ACTIVITY: Run through the records and, wherever a line holds the word "txBytes", return that line.

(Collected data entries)
|---|

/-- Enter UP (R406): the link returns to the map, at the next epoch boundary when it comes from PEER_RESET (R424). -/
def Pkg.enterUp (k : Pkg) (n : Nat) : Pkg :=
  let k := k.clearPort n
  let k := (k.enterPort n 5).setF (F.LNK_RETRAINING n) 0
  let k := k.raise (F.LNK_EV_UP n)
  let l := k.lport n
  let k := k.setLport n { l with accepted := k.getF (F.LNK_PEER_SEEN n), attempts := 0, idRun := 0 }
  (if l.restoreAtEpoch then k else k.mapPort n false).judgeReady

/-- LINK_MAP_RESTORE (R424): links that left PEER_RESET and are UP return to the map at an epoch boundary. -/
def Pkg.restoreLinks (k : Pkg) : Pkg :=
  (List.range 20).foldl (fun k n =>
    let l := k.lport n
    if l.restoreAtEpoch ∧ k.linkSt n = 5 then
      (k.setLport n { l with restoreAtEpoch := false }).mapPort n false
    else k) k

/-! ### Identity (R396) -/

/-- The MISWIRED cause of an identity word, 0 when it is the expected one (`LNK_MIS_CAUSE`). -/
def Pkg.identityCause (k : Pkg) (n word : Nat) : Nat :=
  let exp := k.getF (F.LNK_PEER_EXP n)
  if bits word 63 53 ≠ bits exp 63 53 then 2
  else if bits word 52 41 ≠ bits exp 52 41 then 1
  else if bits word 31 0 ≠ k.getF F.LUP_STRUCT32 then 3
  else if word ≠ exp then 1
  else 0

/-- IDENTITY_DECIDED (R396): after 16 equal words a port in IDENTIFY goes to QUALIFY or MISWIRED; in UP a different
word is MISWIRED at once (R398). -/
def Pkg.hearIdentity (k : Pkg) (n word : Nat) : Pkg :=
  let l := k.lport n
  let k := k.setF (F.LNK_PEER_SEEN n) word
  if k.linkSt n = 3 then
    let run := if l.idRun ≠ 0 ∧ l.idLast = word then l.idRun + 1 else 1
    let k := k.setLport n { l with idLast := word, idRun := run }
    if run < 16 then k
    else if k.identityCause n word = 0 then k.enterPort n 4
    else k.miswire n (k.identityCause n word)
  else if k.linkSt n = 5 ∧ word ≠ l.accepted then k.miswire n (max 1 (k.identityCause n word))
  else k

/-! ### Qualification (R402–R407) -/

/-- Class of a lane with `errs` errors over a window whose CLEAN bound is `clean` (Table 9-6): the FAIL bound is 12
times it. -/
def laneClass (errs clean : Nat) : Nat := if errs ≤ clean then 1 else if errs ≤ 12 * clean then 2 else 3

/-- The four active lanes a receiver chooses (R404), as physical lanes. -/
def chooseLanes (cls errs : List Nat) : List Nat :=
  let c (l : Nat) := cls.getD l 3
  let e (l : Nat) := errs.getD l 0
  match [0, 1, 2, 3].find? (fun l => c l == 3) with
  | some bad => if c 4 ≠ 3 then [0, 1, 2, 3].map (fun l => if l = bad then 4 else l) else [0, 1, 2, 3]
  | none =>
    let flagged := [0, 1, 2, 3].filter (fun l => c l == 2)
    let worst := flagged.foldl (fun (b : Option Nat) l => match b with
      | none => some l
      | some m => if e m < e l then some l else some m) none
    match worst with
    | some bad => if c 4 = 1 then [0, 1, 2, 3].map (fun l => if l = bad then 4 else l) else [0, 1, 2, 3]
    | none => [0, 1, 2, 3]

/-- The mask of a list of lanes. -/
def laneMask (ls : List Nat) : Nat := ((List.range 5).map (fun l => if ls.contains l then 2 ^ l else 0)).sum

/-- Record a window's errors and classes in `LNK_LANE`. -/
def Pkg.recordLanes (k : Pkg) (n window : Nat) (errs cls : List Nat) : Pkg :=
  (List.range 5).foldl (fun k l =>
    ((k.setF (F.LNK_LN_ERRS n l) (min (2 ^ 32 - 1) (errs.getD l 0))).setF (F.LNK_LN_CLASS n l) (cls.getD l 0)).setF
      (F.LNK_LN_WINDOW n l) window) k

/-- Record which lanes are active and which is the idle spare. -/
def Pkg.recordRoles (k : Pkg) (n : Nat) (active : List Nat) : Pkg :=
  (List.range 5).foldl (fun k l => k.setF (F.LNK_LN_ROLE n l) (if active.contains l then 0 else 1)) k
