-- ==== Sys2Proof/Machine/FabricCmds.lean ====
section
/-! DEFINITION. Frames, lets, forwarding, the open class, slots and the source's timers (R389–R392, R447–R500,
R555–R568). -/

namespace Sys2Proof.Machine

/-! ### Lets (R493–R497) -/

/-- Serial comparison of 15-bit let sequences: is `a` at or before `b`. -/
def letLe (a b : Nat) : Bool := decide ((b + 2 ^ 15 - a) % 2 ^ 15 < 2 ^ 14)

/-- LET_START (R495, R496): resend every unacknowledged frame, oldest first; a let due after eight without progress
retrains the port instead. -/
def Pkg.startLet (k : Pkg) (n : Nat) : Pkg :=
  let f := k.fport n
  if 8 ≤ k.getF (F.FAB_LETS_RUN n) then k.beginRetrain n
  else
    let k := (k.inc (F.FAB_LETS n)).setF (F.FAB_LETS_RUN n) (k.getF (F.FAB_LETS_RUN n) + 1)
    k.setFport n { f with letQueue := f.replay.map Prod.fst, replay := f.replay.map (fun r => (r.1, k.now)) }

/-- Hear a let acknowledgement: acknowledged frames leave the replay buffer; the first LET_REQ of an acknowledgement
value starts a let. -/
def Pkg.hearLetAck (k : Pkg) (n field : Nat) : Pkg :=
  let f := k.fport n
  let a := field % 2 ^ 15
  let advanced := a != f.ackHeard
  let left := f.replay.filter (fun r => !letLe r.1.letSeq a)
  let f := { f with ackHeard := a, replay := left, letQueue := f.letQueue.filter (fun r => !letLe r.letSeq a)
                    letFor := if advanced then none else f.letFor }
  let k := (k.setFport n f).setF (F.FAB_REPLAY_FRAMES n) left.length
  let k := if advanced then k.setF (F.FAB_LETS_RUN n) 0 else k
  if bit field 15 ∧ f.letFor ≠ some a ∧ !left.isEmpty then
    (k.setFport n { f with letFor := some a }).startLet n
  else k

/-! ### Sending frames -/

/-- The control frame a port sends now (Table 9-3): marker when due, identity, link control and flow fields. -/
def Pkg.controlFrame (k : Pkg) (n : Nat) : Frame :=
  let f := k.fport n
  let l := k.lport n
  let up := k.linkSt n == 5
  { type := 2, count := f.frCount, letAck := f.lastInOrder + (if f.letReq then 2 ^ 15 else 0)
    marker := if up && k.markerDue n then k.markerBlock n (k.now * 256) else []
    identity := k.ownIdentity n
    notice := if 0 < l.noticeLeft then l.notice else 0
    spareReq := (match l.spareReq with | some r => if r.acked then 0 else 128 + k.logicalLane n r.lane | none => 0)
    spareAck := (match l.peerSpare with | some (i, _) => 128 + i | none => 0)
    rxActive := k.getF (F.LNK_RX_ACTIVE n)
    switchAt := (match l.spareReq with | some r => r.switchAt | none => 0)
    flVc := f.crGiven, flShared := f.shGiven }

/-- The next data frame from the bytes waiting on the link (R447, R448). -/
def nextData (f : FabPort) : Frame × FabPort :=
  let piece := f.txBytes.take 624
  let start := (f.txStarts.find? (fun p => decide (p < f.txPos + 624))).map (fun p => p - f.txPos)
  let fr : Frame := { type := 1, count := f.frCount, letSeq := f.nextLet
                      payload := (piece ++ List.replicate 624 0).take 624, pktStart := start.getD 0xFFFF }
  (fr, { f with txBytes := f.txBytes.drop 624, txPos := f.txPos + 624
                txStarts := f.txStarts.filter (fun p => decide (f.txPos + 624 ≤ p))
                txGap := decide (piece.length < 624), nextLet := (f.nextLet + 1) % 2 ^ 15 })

|---|

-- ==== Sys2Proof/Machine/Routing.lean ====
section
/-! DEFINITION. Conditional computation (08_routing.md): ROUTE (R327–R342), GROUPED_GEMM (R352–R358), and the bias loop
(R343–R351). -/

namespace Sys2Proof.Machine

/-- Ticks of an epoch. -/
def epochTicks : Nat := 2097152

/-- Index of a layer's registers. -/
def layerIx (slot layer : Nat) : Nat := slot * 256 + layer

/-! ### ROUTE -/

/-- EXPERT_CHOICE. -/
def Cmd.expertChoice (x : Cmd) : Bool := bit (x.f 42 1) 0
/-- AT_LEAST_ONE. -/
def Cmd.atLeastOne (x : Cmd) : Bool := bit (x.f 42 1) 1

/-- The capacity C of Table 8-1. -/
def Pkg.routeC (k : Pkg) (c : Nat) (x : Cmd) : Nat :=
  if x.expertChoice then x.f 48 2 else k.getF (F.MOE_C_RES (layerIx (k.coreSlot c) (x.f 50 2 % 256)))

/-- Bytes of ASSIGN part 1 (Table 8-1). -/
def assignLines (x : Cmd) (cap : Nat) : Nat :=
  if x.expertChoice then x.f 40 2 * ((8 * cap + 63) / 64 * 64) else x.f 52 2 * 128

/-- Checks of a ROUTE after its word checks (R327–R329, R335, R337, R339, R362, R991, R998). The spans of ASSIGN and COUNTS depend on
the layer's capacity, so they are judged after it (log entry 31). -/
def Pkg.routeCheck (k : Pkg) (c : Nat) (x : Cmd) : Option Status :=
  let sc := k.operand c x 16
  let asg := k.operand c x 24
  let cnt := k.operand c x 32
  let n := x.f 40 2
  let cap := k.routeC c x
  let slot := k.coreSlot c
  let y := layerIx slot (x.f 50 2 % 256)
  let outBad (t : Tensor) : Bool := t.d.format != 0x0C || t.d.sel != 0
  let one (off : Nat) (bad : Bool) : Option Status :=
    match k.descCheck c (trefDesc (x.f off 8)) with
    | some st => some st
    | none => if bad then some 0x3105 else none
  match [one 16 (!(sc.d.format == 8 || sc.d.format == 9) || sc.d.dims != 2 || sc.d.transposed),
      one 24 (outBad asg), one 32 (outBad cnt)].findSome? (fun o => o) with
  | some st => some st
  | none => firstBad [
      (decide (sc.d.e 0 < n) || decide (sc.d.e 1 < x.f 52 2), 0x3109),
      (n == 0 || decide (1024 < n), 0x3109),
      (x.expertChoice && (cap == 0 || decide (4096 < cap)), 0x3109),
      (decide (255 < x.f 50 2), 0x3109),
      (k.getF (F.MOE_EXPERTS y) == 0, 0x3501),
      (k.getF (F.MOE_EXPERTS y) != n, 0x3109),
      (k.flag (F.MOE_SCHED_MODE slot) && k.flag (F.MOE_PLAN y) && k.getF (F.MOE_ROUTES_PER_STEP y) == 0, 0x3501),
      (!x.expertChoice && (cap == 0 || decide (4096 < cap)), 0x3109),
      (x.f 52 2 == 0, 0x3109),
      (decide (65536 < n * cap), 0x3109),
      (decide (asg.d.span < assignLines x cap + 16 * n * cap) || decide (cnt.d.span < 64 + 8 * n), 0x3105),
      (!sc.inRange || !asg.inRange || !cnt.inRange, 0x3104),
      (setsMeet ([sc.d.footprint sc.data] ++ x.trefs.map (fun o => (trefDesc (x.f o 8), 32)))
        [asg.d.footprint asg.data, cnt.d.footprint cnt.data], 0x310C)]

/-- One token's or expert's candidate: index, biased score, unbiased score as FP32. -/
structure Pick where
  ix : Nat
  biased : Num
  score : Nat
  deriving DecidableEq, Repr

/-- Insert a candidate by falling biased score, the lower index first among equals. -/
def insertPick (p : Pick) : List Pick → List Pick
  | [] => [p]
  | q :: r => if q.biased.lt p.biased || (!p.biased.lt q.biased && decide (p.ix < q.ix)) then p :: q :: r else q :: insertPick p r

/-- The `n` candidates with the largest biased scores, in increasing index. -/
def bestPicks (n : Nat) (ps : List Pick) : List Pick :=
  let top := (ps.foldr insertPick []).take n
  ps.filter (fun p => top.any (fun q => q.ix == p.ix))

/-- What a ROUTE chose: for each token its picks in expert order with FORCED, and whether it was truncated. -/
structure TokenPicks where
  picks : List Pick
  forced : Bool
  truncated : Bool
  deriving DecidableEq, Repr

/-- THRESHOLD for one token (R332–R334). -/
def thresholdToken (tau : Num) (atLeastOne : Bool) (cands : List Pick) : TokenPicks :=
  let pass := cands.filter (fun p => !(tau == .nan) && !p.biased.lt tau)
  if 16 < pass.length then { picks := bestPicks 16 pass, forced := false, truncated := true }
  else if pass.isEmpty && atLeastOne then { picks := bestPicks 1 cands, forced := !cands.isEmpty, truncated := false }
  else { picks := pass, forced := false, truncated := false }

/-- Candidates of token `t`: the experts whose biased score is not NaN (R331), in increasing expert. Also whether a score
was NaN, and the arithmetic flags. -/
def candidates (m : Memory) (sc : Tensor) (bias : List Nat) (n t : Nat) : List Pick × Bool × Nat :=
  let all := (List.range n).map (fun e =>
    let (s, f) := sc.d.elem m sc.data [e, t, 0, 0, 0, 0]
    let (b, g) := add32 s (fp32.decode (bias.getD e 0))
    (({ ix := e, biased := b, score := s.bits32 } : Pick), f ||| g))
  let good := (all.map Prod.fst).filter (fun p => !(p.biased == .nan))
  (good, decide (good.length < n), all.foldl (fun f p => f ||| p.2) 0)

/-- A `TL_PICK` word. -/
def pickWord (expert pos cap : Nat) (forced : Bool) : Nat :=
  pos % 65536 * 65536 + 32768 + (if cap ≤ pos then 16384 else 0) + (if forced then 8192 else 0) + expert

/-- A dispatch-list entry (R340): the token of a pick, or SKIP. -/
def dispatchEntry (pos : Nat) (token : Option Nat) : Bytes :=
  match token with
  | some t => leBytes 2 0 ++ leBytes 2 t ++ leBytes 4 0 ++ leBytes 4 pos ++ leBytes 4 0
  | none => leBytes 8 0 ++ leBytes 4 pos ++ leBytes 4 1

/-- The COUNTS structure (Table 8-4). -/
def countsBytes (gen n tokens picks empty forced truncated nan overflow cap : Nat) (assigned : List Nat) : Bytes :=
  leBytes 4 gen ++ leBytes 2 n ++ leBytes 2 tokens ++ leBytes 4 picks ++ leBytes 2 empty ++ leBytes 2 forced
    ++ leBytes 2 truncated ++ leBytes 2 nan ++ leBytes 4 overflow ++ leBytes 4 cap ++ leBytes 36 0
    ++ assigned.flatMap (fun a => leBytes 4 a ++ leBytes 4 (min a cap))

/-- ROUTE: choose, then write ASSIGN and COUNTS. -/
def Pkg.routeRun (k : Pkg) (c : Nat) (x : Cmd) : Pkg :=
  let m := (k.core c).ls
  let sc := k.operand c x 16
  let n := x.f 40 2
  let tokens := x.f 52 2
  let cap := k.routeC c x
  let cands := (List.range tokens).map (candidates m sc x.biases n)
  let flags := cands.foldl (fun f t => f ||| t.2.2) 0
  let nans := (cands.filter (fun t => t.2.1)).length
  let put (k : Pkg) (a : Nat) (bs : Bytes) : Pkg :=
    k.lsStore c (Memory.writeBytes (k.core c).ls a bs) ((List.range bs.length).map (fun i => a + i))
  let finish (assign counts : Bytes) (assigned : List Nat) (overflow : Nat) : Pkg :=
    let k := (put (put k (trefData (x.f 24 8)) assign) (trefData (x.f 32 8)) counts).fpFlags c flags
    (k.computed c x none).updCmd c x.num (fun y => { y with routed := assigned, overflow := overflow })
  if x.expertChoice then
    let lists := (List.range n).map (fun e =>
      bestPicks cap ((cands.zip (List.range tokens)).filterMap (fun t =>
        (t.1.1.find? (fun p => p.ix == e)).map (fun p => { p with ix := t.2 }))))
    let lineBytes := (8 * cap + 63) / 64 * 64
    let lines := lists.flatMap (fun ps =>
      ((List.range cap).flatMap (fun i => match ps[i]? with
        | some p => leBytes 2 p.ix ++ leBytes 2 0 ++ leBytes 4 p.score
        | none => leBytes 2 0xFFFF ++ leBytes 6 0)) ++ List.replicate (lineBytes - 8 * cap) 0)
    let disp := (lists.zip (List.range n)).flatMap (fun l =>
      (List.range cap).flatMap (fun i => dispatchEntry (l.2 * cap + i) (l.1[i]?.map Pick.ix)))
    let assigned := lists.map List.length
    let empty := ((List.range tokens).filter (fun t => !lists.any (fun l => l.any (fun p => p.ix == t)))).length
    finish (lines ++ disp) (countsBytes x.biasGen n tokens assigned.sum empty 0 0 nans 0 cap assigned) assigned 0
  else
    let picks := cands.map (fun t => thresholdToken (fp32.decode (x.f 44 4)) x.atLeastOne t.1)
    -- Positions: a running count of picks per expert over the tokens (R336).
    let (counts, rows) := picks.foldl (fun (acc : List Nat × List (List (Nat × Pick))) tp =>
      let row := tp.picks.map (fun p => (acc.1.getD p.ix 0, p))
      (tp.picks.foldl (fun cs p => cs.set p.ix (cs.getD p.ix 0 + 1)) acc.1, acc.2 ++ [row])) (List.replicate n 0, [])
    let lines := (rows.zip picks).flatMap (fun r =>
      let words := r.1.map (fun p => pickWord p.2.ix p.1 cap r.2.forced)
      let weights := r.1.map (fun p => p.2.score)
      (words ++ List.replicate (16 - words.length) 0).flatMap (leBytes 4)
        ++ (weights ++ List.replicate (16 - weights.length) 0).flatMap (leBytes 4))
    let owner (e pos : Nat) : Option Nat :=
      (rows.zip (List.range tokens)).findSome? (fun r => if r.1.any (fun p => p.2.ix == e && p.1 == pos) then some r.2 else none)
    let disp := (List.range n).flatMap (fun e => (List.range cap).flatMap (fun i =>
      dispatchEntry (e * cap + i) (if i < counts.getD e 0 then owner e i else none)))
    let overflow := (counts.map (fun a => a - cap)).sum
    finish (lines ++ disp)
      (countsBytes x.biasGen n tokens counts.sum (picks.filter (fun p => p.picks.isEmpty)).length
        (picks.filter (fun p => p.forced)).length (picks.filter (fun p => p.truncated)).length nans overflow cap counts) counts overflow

|---|

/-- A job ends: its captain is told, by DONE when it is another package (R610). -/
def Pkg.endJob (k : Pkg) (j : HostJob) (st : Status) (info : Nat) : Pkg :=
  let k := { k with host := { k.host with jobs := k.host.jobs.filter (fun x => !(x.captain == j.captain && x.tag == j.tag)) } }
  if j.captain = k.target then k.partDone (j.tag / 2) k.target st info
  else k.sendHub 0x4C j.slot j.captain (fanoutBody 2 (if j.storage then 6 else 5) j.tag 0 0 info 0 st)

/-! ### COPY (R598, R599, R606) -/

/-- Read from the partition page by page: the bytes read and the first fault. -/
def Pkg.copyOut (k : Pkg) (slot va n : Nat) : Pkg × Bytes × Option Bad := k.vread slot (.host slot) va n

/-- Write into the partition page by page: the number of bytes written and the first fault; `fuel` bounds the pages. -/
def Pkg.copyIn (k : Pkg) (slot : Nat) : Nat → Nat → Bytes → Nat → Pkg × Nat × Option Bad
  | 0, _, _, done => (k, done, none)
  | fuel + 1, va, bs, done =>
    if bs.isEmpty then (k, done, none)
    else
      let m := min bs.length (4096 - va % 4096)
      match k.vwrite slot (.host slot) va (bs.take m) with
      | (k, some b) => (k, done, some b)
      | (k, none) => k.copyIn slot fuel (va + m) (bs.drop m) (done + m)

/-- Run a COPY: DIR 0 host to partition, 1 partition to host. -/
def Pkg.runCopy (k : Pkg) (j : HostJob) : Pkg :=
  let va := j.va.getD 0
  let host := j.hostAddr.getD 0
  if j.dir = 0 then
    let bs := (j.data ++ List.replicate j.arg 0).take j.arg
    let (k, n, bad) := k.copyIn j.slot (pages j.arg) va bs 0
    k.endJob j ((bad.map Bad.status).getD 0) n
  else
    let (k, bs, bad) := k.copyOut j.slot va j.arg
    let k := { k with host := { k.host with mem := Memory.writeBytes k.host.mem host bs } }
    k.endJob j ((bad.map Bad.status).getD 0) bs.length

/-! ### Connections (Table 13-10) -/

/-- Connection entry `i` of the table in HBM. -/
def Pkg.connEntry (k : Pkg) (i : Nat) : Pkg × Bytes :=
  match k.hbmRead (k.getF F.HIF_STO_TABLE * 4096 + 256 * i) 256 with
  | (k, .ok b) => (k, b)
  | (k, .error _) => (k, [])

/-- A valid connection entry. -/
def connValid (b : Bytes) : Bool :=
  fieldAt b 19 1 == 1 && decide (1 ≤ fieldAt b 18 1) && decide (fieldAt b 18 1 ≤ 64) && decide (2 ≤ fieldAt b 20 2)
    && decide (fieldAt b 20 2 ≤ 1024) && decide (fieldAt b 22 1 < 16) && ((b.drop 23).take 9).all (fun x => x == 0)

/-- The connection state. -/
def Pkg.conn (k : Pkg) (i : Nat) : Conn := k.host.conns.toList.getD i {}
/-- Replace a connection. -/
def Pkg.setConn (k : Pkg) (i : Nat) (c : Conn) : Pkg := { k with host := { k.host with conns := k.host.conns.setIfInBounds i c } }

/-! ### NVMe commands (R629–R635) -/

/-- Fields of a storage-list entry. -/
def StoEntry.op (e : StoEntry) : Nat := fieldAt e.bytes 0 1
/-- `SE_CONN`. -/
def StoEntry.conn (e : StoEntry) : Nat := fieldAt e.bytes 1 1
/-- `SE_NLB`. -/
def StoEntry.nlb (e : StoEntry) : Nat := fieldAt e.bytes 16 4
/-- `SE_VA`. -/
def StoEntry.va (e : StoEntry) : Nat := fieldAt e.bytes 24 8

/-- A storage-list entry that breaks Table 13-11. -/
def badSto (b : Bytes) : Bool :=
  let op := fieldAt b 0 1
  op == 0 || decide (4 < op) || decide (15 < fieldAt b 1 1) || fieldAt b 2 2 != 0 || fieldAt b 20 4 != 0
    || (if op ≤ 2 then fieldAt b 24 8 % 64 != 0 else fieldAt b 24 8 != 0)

|---|

PROBLEM SOLUTION:
  let piece := f.txBytes.take 624
  (fr, { f with txBytes := f.txBytes.drop 624, txPos := f.txPos + 624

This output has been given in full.